Thu, May 22 2025 22 May, 2025

Profits drop, debt rises, for oil majors

Quarterly earnings fell sharply, following the sharp deterioration in the global economy. Weak earnings for oil majors are expected for the rest of the year.

BP's North Sea Headquarters in Aberdeen, Scotland (Photo: Wiki Commons/ Bill Harrison)

Oil majors have reported a steep drop in quarterly profits, weighed down by the trade war, weakening demand, and rising costs.

The first quarter was the worst three-month period for some of the largest integrated oil companies in years, and the outlook going forward is negative.

Chevron’s earnings dropped to $3.5 billion in the first quarter, down a third from the same period in 2024. ExxonMobil’s earnings also fell, although the company beat expectations.

BP’s profits fell in half, collapsing to just $1.38 billion.
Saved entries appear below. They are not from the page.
/-- R108: at a turn of the collaborator, or with no turn given and the engine busy with a request pending (the model's default
schedule, log entry 1), the step is `exec` of the kind of the pending request; without a request it only takes the turn. When the
turn is of the collaborator that answers one of the other engines (R256), the step is that of the state with this engine at `eng`
and the others in `others` (log entry 23). R5, R99: at a turn of the host, or with no turn given and no engine busy, the step is
the transaction of the host's next statement on the state without it and without the turn; with no statement left it only takes
the turn, so that a machine at rest with nothing to do stays as it is. -/
def Obligations.StepRunsPendingRequest : Prop :=
  (∀ (s : State) (rest : List Agent),
    (∀ r i, s.turns = .cipher s.eng.id :: rest ∨ (s.turns = [] ∧ rest = [] ∧ s.eng.status.busy = true) →
      s.eng.pend = some r → decodeKind r.kind = .instr i → step s = exec i (s.withTurns rest)) ∧
    (s.turns = .cipher s.eng.id :: rest → s.eng.pend = none → step s = .next (s.withTurns rest)) ∧
    (s.turns = [] → s.eng.status.busy = false → (∀ e ∈ s.others, e.status.busy = false) → s.prog = [] →
      step s = .next s)) ∧
  (∀ (s : State) (before after : List Engine) (e : Engine) (rest : List Agent), s.others = before ++ e :: after →
    s.eng.id ≠ e.id → (∀ f ∈ before, f.id ≠ e.id) → s.turns = .cipher e.id :: rest →
    step s = step { s with eng := e, others := s.eng :: (before ++ after) }) ∧
  (∀ (s : State) (rest : List Agent),
    s.turns = .host :: rest ∨
      (s.turns = [] ∧ rest = [] ∧ s.eng.status.busy = false ∧ ∀ e ∈ s.others, e.status.busy = false) →
    (∀ op ops, s.prog = op :: ops → step s = runHostOp op ((s.withTurns rest).withProg ops)) ∧
    (s.prog = [] → step s = .next (s.withTurns rest)))

/-! The register port. -/

/-- R21, R90, R91: a 64-bit transaction at a register's offset in the window reaches that register, whatever the rest of the
state. A read returns its value and changes nothing else, but that a read of STATUS that shows DONE = 1, and no other, closes the
engine's windows (R76, R82: log entry 11). A transaction of any width in the window of one of the other engines is that
transaction of the state with this engine at `eng` and the others in `others` (R61, R256: log entry 23). -/
def Obligations.TransactionsReachRegisters : Prop :=
  (∀ (s : State) (r : Reg) (v : Word),
    runHostOp (.write (s.eng.base + r.offsetIn.toNat) 64 v) s = .next (writeReg r v s) ∧
    runHostOp (.read (s.eng.base + r.offsetIn.toNat) 64) s =
      .next ((s.observed (.reg (regValue s.plat s.eng r))).withWindows
        (if r = .status ∧ s.eng.status.done = true then s.windows.filter (fun w => w.engine != s.eng.id) else s.windows))) ∧
  (∀ (s : State) (before after : List Engine) (e : Engine) (addr bits : Nat) (v : Word), s.others = before ++ e :: after →
    (∀ f ∈ s.eng :: before, addr < f.base ∨ f.base + 4096 ≤ addr) → e.base ≤ addr → addr < e.base + 4096 →
    let t : State := { s with eng := e, others := s.eng :: (before ++ after) }
    runHostOp (.write addr bits v) s = runHostOp (.write addr bits v) t ∧
    runHostOp (.read addr bits) s = runHostOp (.read addr bits) t)

/-- R71: a register access that is not 64 bits wide at an 8-byte-aligned offset is refused. -/
def Obligations.NarrowAccessIsRefused : Prop :=
  ∀ (s : State) (addr bits : Nat) (v : Word),
    s.eng.base ≤ addr → addr < s.eng.base + 4096 → (bits ≠ 64 ∨ (addr - s.eng.base) % 8 ≠ 0) →
    runHostOp (.write addr bits v) s = .refused .narrowAccess ∧ runHostOp (.read addr bits) s = .refused .narrowAccess

/-- R24: while BUSY = 0 a write to an operand register stores the value there and changes nothing else; a register that can be
read back then reads as the value written, a key register as 0, and every other register as before. -/
def Obligations.IdleOperandWriteStores : Prop :=
  ∀ (s : State) (v : Word), s.eng.status.busy = false →
    let put := fun g : Regs => s.withEng { s.eng with regs := g }
    writeReg .keyLen v s = put { s.eng.regs with keyLen := v } ∧ writeReg .key0 v s = put { s.eng.regs with key0 := v } ∧
    writeReg .key1 v s = put { s.eng.regs with key1 := v } ∧ writeReg .key2 v s = put { s.eng.regs with key2 := v } ∧
    writeReg .key3 v s = put { s.eng.regs with key3 := v } ∧ writeReg .ivHi v s = put { s.eng.regs with ivHi := v } ∧
    writeReg .ivLo v s = put { s.eng.regs with ivLo := v } ∧ writeReg .ivLen v s = put { s.eng.regs with ivLen := v } ∧
    writeReg .offset v s = put { s.eng.regs with offset := v } ∧ writeReg .srcAddr v s = put { s.eng.regs with srcAddr := v } ∧
    writeReg .srcLen v s = put { s.eng.regs with srcLen := v } ∧ writeReg .dstAddr v s = put { s.eng.regs with dstAddr := v } ∧
    writeReg .dstLen v s = put { s.eng.regs with dstLen := v } ∧
    writeReg .blockIndex v s = put { s.eng.regs with blockIndex := v } ∧
    (∀ r r' : Reg, r ≠ .cmd → r ≠ .config →
      regValue s.plat (writeReg r v s).eng r' =
        if r' = r ∧ r.access = .readWrite then v else regValue s.plat s.eng r')

/-- R47: while BUSY = 1 a write to CMD, CONFIG or an operand register is dropped and sets OVR, one to a read-only register or a
reserved offset is ignored and does not set OVR, and STATUS reads with BUSY = 1. -/
def Obligations.BusyWritesAreDropped : Prop :=
  ∀ (s : State) (v : Word), s.eng.status.busy = true →
    (∀ r : Reg, r.access ≠ .readOnly →
      writeReg r v s = s.withEng { s.eng with status := { s.eng.status with ovr := true } }) ∧
    (∀ r : Reg, r.access = .readOnly → writeReg r v s = s) ∧
    (∀ off, (∀ r : Reg, off ≠ r.offsetIn) → writeOffset off v s = s) ∧
    (offsetValue s.plat s.eng 0x008).getLsbD 0 = true

/-- R46: read-only registers and reserved offsets ignore writes, write-only registers and reserved offsets read 0, CONFIG's
reserved bits read 0 and ignore writes, reserved bits of CMD make the command illegal, and a read changes no register. -/
def Obligations.AccessKindsOfRegisters : Prop :=
  ∀ (s : State) (v : Word),
    (∀ r : Reg, r.access = .readOnly → writeReg r v s = s) ∧
    (∀ off, (∀ r : Reg, off ≠ r.offsetIn) → writeOffset off v s = s ∧ offsetValue s.plat s.eng off = 0) ∧
    (∀ r : Reg, r.access = .writeOnly → regValue s.plat s.eng r = 0) ∧
    regValue s.plat s.eng .config &&& ~~~1 = 0 ∧
    writeReg .config v s = writeReg .config (v &&& 1) s ∧
    (v.toNat / 256 ≠ 0 → decodeCmd v = .reject .reservedBits) ∧
    (∀ off, (readOffset off s).eng = s.eng ∧ (readOffset off s).others = s.others ∧ (readOffset off s).mem = s.mem)

/-- R32: bit 0 of a write to CONFIG is taken when the Accelerated backend exists and reads back 0 otherwise; the instance
already constructed keeps its backend. -/
def Obligations.ConfigTakesLegalBackend : Prop :=
  ∀ (s : State) (v : Word), s.eng.status.busy = false →
    let t := writeReg .config v s
    regValue s.plat t.eng .config = (if v.getLsbD 0 = true ∧ s.plat.hasAccel = true then 1 else 0) ∧
    t = s.withEng { s.eng with backendSel := t.eng.backendSel } ∧
    t.eng.status.backend = s.eng.status.backend

/-- R33: offsets 0x0D0 and 0x0D8 read the constants, a write leaves them, and no step of the machine (a command, a transaction,
a reset) changes what they read. -/
def Obligations.IdentificationIsConstant : Prop :=
  ∀ (s t : State) (v : Word),
    offsetValue s.plat s.eng 0x0D0 = 0x4145534354520007 ∧
    (let w := offsetValue s.plat s.eng 0x0D8
     w.extractLsb' 24 40 = 0 ∧ (w.extractLsb' 16 8).toNat = 8 ∧ (w.extractLsb' 8 8).toNat = s.plat.addrW ∧
     w.extractLsb' 1 7 = 0 ∧ w.getLsbD 0 = s.plat.hasAccel) ∧
    writeOffset 0x0D0 v s = s ∧ writeOffset 0x0D8 v s = s ∧
    (step s = .next t → ∀ e : Engine,
      offsetValue t.plat e 0x0D0 = offsetValue s.plat s.eng 0x0D0 ∧
      offsetValue t.plat e 0x0D8 = offsetValue s.plat s.eng 0x0D8)

/-- R30: the bits of STATUS. -/
def Obligations.StatusFieldsStandAtTheirBits : Prop :=
  ∀ st : Status,
    let w := statusWord st
    w.getLsbD 0 = st.busy ∧ w.getLsbD 1 = st.done ∧ w.getLsbD 2 = st.ovr ∧ w.getLsbD 3 = st.ctrWrap ∧
    w.extractLsb' 4 4 = st.err ∧ w.getLsbD 8 = st.keyValid ∧ (w.getLsbD 9 = true ↔ st.backend = .accelerated) ∧
    w.extractLsb' 10 6 = 0 ∧ w.extractLsb' 16 8 = st.nr ∧ w.extractLsb' 24 8 = st.keylenActive ∧ w.extractLsb' 32 32 = 0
BP cut its planned spending for 2025 by $500 million, and the company said it may cut even deeper, by as much as $2.5 billion, if market conditions deteriorate further. BP also reduced its stock buybacks.
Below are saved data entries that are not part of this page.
-- ==== Sys2Proof/Laws/Ops.lean ====
section
/-! SUPPORT. One lemma for each shared operation that says what it can do; later proofs cite these and unfold nothing. -/

namespace Sys2Proof.Machine

/-! Free values. -/

/-- Drawing values changes data memory and the index of the next draw, and nothing else. -/
theorem drawAt_frame (as : List Nat) (s : State) :
    drawAt as s = (s.withMem (drawAt as s).mem).withDraws (s.draws + as.length) := by
  induction as generalizing s with
  | nil => rfl
  | cons a as ih =>
    rw [drawAt, ih]
    simp only [State.withMem, State.withDraws, List.length_cons]
    congr 1
    omega

@[simp] theorem drawAt_eng (as : List Nat) (s : State) : (drawAt as s).eng = s.eng := by rw [drawAt_frame]; rfl
@[simp] theorem drawAt_others (as : List Nat) (s : State) : (drawAt as s).others = s.others := by rw [drawAt_frame]; rfl
@[simp] theorem drawAt_held (as : List Nat) (s : State) : (drawAt as s).held = s.held := by rw [drawAt_frame]; rfl
@[simp] theorem drawAt_plat (as : List Nat) (s : State) : (drawAt as s).plat = s.plat := by rw [drawAt_frame]; rfl
@[simp] theorem drawAt_prog (as : List Nat) (s : State) : (drawAt as s).prog = s.prog := by rw [drawAt_frame]; rfl
@[simp] theorem drawAt_turns (as : List Nat) (s : State) : (drawAt as s).turns = s.turns := by rw [drawAt_frame]; rfl
@[simp] theorem drawAt_obs (as : List Nat) (s : State) : (drawAt as s).obs = s.obs := by rw [drawAt_frame]; rfl
@[simp] theorem drawAt_windows (as : List Nat) (s : State) : (drawAt as s).windows = s.windows := by rw [drawAt_frame]; rfl

/-- Drawing values leaves every byte not drawn alone. -/
theorem drawAt_read_ne (as : List Nat) (s : State) (x : Nat) (h : x ∉ as) : (drawAt as s).mem.read x = s.mem.read x := by
  induction as generalizing s with
  | nil => rfl
  | cons a as ih =>
    simp only [List.mem_cons, not_or] at h
    rw [drawAt, ih _ h.2]
    simp [Memory.read_write_ne _ h.1]

/-- Drawing values keeps memory canonical. -/
theorem drawAt_wf (as : List Nat) (s : State) (h : s.mem.wf) : (drawAt as s).mem.wf := by
  induction as generalizing s with
  | nil => exact h
  | cons a as ih => exact ih _ (Memory.write_wf _ h _ _)

/-! Races. -/

/-- A byte that is drawn holds a draw's value afterwards. -/
theorem drawAt_read_mem (as : List Nat) (s : State) (h : s.mem.wf) (x : Nat) (hx : x ∈ as) :
    ∃ q, (drawAt as s).mem.read x = Config.freeByte q := by
  induction as generalizing s with
  | nil => simp at hx
  | cons a as ih =>
    by_cases hm : x ∈ as
    · exact ih _ (Memory.write_wf _ h _ _) hm
    · obtain rfl : x = a := by simpa [hm] using hx
      refine ⟨s.draws, ?_⟩
      rw [drawAt, drawAt_read_ne _ _ _ hm]
      exact Memory.read_write_same _ h.1 _ _

/-- What a race records in a window: its own bytes and those carried from earlier windows of its engine. -/
theorem spread_getElem? (direct : Window → List Nat) (ws : List Window) (i : Nat) (w : Window) (h : ws[i]? = some w) :
    (spread direct ws).1[i]? =
      some (w.addRaced (direct w ++ w.carried (spread direct (ws.drop (i + 1))).2)) := by
  induction ws generalizing i with
  | nil => simp at h
  | cons v ws ih =>
    cases i with
    | zero =>
      obtain rfl : v = w := by simpa using h
      simp [spread]
    | succ i => simpa [spread] using ih i (by simpa using h)

@[simp] theorem spread_length (direct : Window → List Nat) (ws : List Window) : (spread direct ws).1.length = ws.length := by
  induction ws with
  | nil => rfl
  | cons w ws ih => simp [spread, ih]

/-- No place is at or after another and before it. -/
@[simp] theorem not_rewritten_empty (ws : List Window) (e x i : Nat) : ¬ rewritten ws e x i i := by
  rintro ⟨m, u, h1, h2, -⟩
  omega

/-- Whether a byte is rewritten, one window at a time. -/
theorem rewritten_cons (v : Window) (ws : List Window) (e x n : Nat) :
    rewritten (v :: ws) e x 0 (n + 1) ↔ (v.engine = e ∧ v.hasWritten x = true) ∨ rewritten ws e x 0 n := by
  constructor
  · rintro ⟨m, u, -, hm, hu, he, hx⟩
    cases m with
    | zero =>
      obtain rfl : v = u := by simpa using hu
      exact .inl ⟨he, hx⟩
    | succ m => exact .inr ⟨m, u, by omega, by omega, by simpa using hu, he, hx⟩
  · rintro (⟨he, hx⟩ | ⟨m, u, -, hm, hu, he, hx⟩)
    · exact ⟨0, v, by omega, by omega, rfl, he, hx⟩
    · exact ⟨m + 1, u, by omega, by omega, by simpa using hu, he, hx⟩

/-- Places counted from a later window on. -/
theorem rewritten_drop (ws : List Window) (e x k n : Nat) :
    rewritten (ws.drop k) e x 0 n ↔ rewritten ws e x k (k + n) := by
  constructor
  · rintro ⟨m, u, -, hm, hu, he, hx⟩
    exact ⟨k + m, u, by omega, by omega, by simpa using hu, he, hx⟩
  · rintro ⟨m, u, hk, hm, hu, he, hx⟩
    refine ⟨m - k, u, by omega, by omega, ?_, he, hx⟩
    rw [List.getElem?_drop, show k + (m - k) = m by omega]
    exact hu

/-- The bytes a race leaves at any value are those it records, each under the engine of its window, that no later command of that
engine has written. -/
theorem mem_spread (direct : Window → List Nat) (ws : List Window) (e x : Nat) :
    (e, x) ∈ (spread direct ws).2 ↔
      ∃ (i : Nat) (w : Window), ws[i]? = some w ∧ w.engine = e ∧
        x ∈ direct w ++ w.carried (spread direct (ws.drop (i + 1))).2 ∧ ¬ rewritten ws e x 0 i := by
  induction ws with
  | nil => simp [spread]
  | cons v ws ih =>
    simp only [spread, List.mem_append, List.mem_map, Prod.mk.injEq, List.mem_filter] at ih ⊢
    constructor
    · rintro (⟨a, ha, rfl, rfl⟩ | ⟨h, hv⟩)
      · exact ⟨0, v, rfl, rfl, by simpa using ha, by simp⟩
      · obtain ⟨i, w, hw, he, hx, hn⟩ := ih.1 h
        refine ⟨i + 1, w, by simpa using hw, he, by simpa using hx, ?_⟩
        rw [rewritten_cons]
        rintro (⟨h1, h2⟩ | h)
        · simp [h1, h2] at hv
        · exact hn h
    · rintro ⟨i, w, hw, rfl, hx, hn⟩
      cases i with
      | zero =>
        obtain rfl : v = w := by simpa using hw
        exact .inl ⟨x, by simpa using hx, rfl, rfl⟩
      | succ i =>
        rw [rewritten_cons, not_or] at hn
        refine .inr ⟨ih.2 ⟨i, w, by simpa using hw, rfl, by simpa using hx, hn.2⟩, ?_⟩
        by_cases h1 : w.engine = v.engine
        · simpa [h1] using fun h2 => hn.1 ⟨h1.symm, h2⟩
        · simp [h1]

/-- A byte carried into a window comes from a byte of an earlier command of its engine that the window reads. -/
theorem Window.mem_carried (w : Window) (hits : List (Nat × Nat)) (y : Nat) :
    y ∈ w.carried hits ↔ ∃ x, (w.engine, x) ∈ hits ∧ w.inSrc x = true ∧ y = w.dst + (x - w.src) := by
  simp only [Window.carried, List.mem_filterMap, Prod.exists]
  constructor
  · rintro ⟨e, x, hx, hy⟩
    split at hy
    · next h =>
      simp only [Bool.and_eq_true, decide_eq_true_eq] at h
      obtain ⟨rfl, hs⟩ := h
      exact ⟨x, hx, hs, by simpa using hy.symm⟩
    · simp at hy
  · rintro ⟨x, hx, hs, rfl⟩
    exact ⟨w.engine, x, hx, by simp [hs]⟩

@[simp] theorem raceHits_eng (d : Window → List Nat) (s : State) : (raceHits d s).eng = s.eng := by simp [raceHits]
@[simp] theorem raceHits_others (d : Window → List Nat) (s : State) : (raceHits d s).others = s.others := by simp [raceHits]
@[simp] theorem raceHits_held (d : Window → List Nat) (s : State) : (raceHits d s).held = s.held := by simp [raceHits]
@[simp] theorem raceHits_plat (d : Window → List Nat) (s : State) : (raceHits d s).plat = s.plat := by simp [raceHits]
@[simp] theorem raceHits_prog (d : Window → List Nat) (s : State) : (raceHits d s).prog = s.prog := by simp [raceHits]
@[simp] theorem raceHits_turns (d : Window → List Nat) (s : State) : (raceHits d s).turns = s.turns := by simp [raceHits]
@[simp] theorem raceHits_obs (d : Window → List Nat) (s : State) : (raceHits d s).obs = s.obs := by simp [raceHits]
@[simp] theorem raceHits_windows (d : Window → List Nat) (s : State) :
    (raceHits d s).windows = (spread d s.windows).1 := by simp [raceHits]

/-- A race leaves the bytes it does not hit alone. -/
theorem raceHits_read_ne (d : Window → List Nat) (s : State) (x : Nat) (h : x ∉ (spread d s.windows).2.map Prod.snd) :
    (raceHits d s).mem.read x = s.mem.read x := by
  simpa [raceHits] using drawAt_read_ne _ (s.withWindows (spread d s.windows).1) x h

/-- A race leaves any value in the bytes it hits. -/
theorem raceHits_read_mem (d : Window → List Nat) (s : State) (hm : s.mem.wf) (x : Nat)
    (h : x ∈ (spread d s.windows).2.map Prod.snd) : ∃ q, (raceHits d s).mem.read x = Config.freeByte q :=
  drawAt_read_mem _ (s.withWindows (spread d s.windows).1) hm x h

theorem raceHits_wf (d : Window → List Nat) (s : State) (h : s.mem.wf) : (raceHits d s).mem.wf := drawAt_wf _ _ h

/-- A race that starts from no byte of any window changes nothing. -/
theorem raceHits_nothing (d : Window → List Nat) (s : State) (h : ∀ w ∈ s.windows, d w = []) : raceHits d s = s := by
  have key : ∀ ws : List Window, (∀ w ∈ ws, d w = []) → spread d ws = (ws, []) := by
    intro ws
    induction ws with
    | nil => intro _; rfl
    | cons w ws ih =>
      intro hw
      rw [spread, ih (fun v hv => hw v (List.mem_cons_of_mem _ hv))]
      simp [hw w List.mem_cons_self, Window.carried, Window.addRaced]
  rw [raceHits, key _ h]
  rfl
The oil giant’s CFO told the FT that it has cut ties with 3,000 contractors, and would assess an additional 3,400 contractor roles.
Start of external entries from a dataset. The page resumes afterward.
/-- Settles O17: a word outside R94's rows is rejected (O1), and the engine completes a rejected word with code 7. -/
theorem illegalCommandCompletesWithSeven : Obligations.IllegalCommandCompletesWithSeven := by
  unfold Obligations.IllegalCommandCompletesWithSeven
  intro s hph hword
  obtain ⟨why, hop⟩ : ∃ why, decodeCmd s.eng.snap.op = .reject why := by
    rw [decodeCmd_reject_iff]
    omega
  exact engineStep_illegal (by simp [hph]) hop

/-- Only the three key lengths of AES have a round count (R221). -/
theorem roundCount_eq_none_iff (n : Nat) : roundCount n = none ↔ n ≠ 16 ∧ n ≠ 24 ∧ n ≠ 32 := by
  unfold roundCount
  split <;> simp_all

/-- CONSTRUCT with a key length that has no round count raises InvalidKeyLength (R222). -/
theorem exec_construct_rejects {s : State} (hph : s.eng.phase = .exec) (hp : s.eng.pend = none)
    (hnr : roundCount s.eng.snap.keyLen.toNat = none) : exec .construct s = raise .invalidKeyLength s := by
  simp [exec, execConstruct, hph, hp, hnr]

/-- Settles O18: another key length has no round count. -/
theorem constructRejectsKeyLength : Obligations.ConstructRejectsKeyLength := by
  unfold Obligations.ConstructRejectsKeyLength
  intro s hph hp h16 h24 h32
  have hnr : roundCount s.eng.snap.keyLen.toNat = none :=
    (roundCount_eq_none_iff _).2 ⟨mt (BitVec.eq_of_toNat_eq (y := 16)) h16, mt (BitVec.eq_of_toNat_eq (y := 24)) h24,
      mt (BitVec.eq_of_toNat_eq (y := 32)) h32⟩
  exact exec_construct_rejects hph hp hnr

end Sys2Proof.Machine
end

section
/-! SUPPORT. The five checks of APPLY when one fails (R146, R244): which error `applyCheck` answers, in the order of the checks,
and how CHECK completes with it. -/

namespace Sys2Proof.Machine

section
variable {p : Plat} {sn : Snap}

theorem applyCheck_notConstructed : applyCheck p false sn = some .notConstructed := if_pos rfl

theorem applyCheck_invalidIvLength (hiv : sn.ivLen ≠ 16) : applyCheck p true sn = some .invalidIvLength := by
  rw [applyCheck, if_neg nofun, if_pos hiv]

theorem applyCheck_lengthMismatch (hiv : sn.ivLen = 16) (hlen : sn.nd ≠ sn.ns) :
    applyCheck p true sn = some .lengthMismatch := by
  rw [applyCheck, if_neg nofun, if_neg (not_not.2 hiv), if_pos hlen]

theorem applyCheck_addressRange (hiv : sn.ivLen = 16) (hlen : sn.nd = sn.ns)
    (hfit : ¬ (sn.s.toNat + sn.nd.toNat ≤ 2 ^ p.addrW ∧ sn.d.toNat + sn.nd.toNat ≤ 2 ^ p.addrW)) :
    applyCheck p true sn = some .addressRange := by
  have hleaves : 2 ^ p.addrW < sn.s.toNat + sn.nd.toNat ∨ 2 ^ p.addrW < sn.d.toNat + sn.nd.toNat := by omega
  rw [applyCheck, if_neg nofun, if_neg (not_not.2 hiv), if_neg (not_not.2 hlen), if_pos hleaves]

theorem applyCheck_invalidOverlap (hiv : sn.ivLen = 16) (hlen : sn.nd = sn.ns)
    (hfit : sn.s.toNat + sn.nd.toNat ≤ 2 ^ p.addrW ∧ sn.d.toNat + sn.nd.toNat ≤ 2 ^ p.addrW)
    (hover : overlap sn.d.toNat sn.s.toNat sn.nd.toNat = true) (hne : sn.d ≠ sn.s) :
    applyCheck p true sn = some .invalidOverlap := by
  have hstays : ¬ (2 ^ p.addrW < sn.s.toNat + sn.nd.toNat ∨ 2 ^ p.addrW < sn.d.toNat + sn.nd.toNat) := by omega
  rw [applyCheck, if_neg nofun, if_neg (not_not.2 hiv), if_neg (not_not.2 hlen), if_neg hstays, if_pos ⟨hover, hne⟩]

end

/-- CHECK raises the error the checks answer (R147). -/
theorem exec_apply_check_fails {s : State} {e : Err} (hph : s.eng.phase = .check) (hp : s.eng.pend = none)
    (hcheck : applyCheck s.plat s.eng.status.keyValid s.eng.snap = some e) : exec .apply s = raise e s := by
  rw [exec_apply_check hph hp, microCheck, hcheck]

/-- Settles O32: each clause's premises say which check fails first, and CHECK completes with that check's code. -/
theorem checkReportsFirstFailure : Obligations.CheckReportsFirstFailure := by
  unfold Obligations.CheckReportsFirstFailure
  intro s hph hp sn top fits ends
  refine ⟨fun hkey => ?_, fun hkey hiv => ?_, fun hkey hiv hlen => ?_, fun hkey hiv hlen hfit => ?_,
    fun hkey hiv hlen hfit hne hshare => ?_⟩
  · exact exec_apply_check_fails (e := .notConstructed) hph hp (hkey ▸ applyCheck_notConstructed)
  · exact exec_apply_check_fails (e := .invalidIvLength) hph hp (hkey ▸ applyCheck_invalidIvLength hiv)
  · exact exec_apply_check_fails (e := .lengthMismatch) hph hp (hkey ▸ applyCheck_lengthMismatch hiv hlen)
  · exact exec_apply_check_fails (e := .addressRange) hph hp (hkey ▸ applyCheck_addressRange hiv hlen hfit)
  · have hover : overlap sn.d.toNat sn.s.toNat sn.nd.toNat = true := (overlap_iff _ _ _).2 hshare
    exact exec_apply_check_fails (e := .invalidOverlap) hph hp (hkey ▸ applyCheck_invalidOverlap hiv hlen hfit hover hne)

end Sys2Proof.Machine
end

section
/-! SUPPORT. What the reset input does to data memory (R270, R272). -/

namespace Sys2Proof.Machine

/-- The reset transaction of the engine at `eng` is `resetEngine` (R270). -/
theorem runHostOp_reset_self (s : State) : runHostOp (.reset s.eng.base) s = .next (resetEngine s) := by
  simp [runHostOp, focus_self (q := fun e => e.base == s.eng.base)]

theorem mem_dstRange (sn : Snap) (a : Nat) : a ∈ dstRange sn ↔ sn.d.toNat ≤ a ∧ a < sn.d.toNat + sn.nd.toNat := by
  simp only [dstRange, List.mem_map, List.mem_range]
  constructor
  · rintro ⟨i, hi, rfl⟩
    omega
  · rintro ⟨hlo, hhi⟩
    exact ⟨a - sn.d.toNat, by omega, by omega⟩

/-- Outside an APPLY past CHECK a reset leaves memory (R270). -/
theorem resetEngine_mem_not_past_check {s : State} (h : pastCheck s.eng.phase = false) :
    (resetEngine s).mem = s.mem := by
  simp [resetEngine, h]

/-- Past CHECK a reset changes memory by one draw for each byte of the destination range (R272). -/
theorem resetEngine_mem_past_check {s : State} (h : pastCheck s.eng.phase = true) :
    (resetEngine s).mem = (drawAt (dstRange s.eng.snap) s).mem := by
  simp [resetEngine, h]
Chevron said it would dial back the pace of share buybacks in the second quarter, repurchasing $2.75 billion in stock, which is nearly a third less than the first quarter.

But ExxonMobil, TotalEnergies, and Shell maintained their pace of stock repurchasing. 

Net debt for the five main western oil majors — Shell, BP, ExxonMobil, Chevron, and TotalEnergies — increased to $153 billion in the first quarter of 2025, up from $129 billion in the fourth quarter of last year.

The sharp drop in oil prices so far in 2025 explains much of the trouble. Prices are down around $20 per barrel from where they were at the start of the year. Demand forecasts have also been slashed. If the trade war drags on, further downward revisions are likely.

That spells trouble for the oil majors. A Reuters analysis finds that the companies need oil prices to average roughly $80 per barrel for them to cover capex, pay dividends, and continue to buy back their shares without taking on more debt.

Executives put on a brave face despite the headwinds. “We’re just working through our plan and we don’t really change anything,” Shell CFO Sinead Gorman said on a press call. “But I do understand for other companies that can be more difficult when they haven’t positioned quite as well.”

“We’ve navigated cycles before, and we’ll do it again,” Eimear Bonner, Chevron’s CFO, told the Wall Street Journal.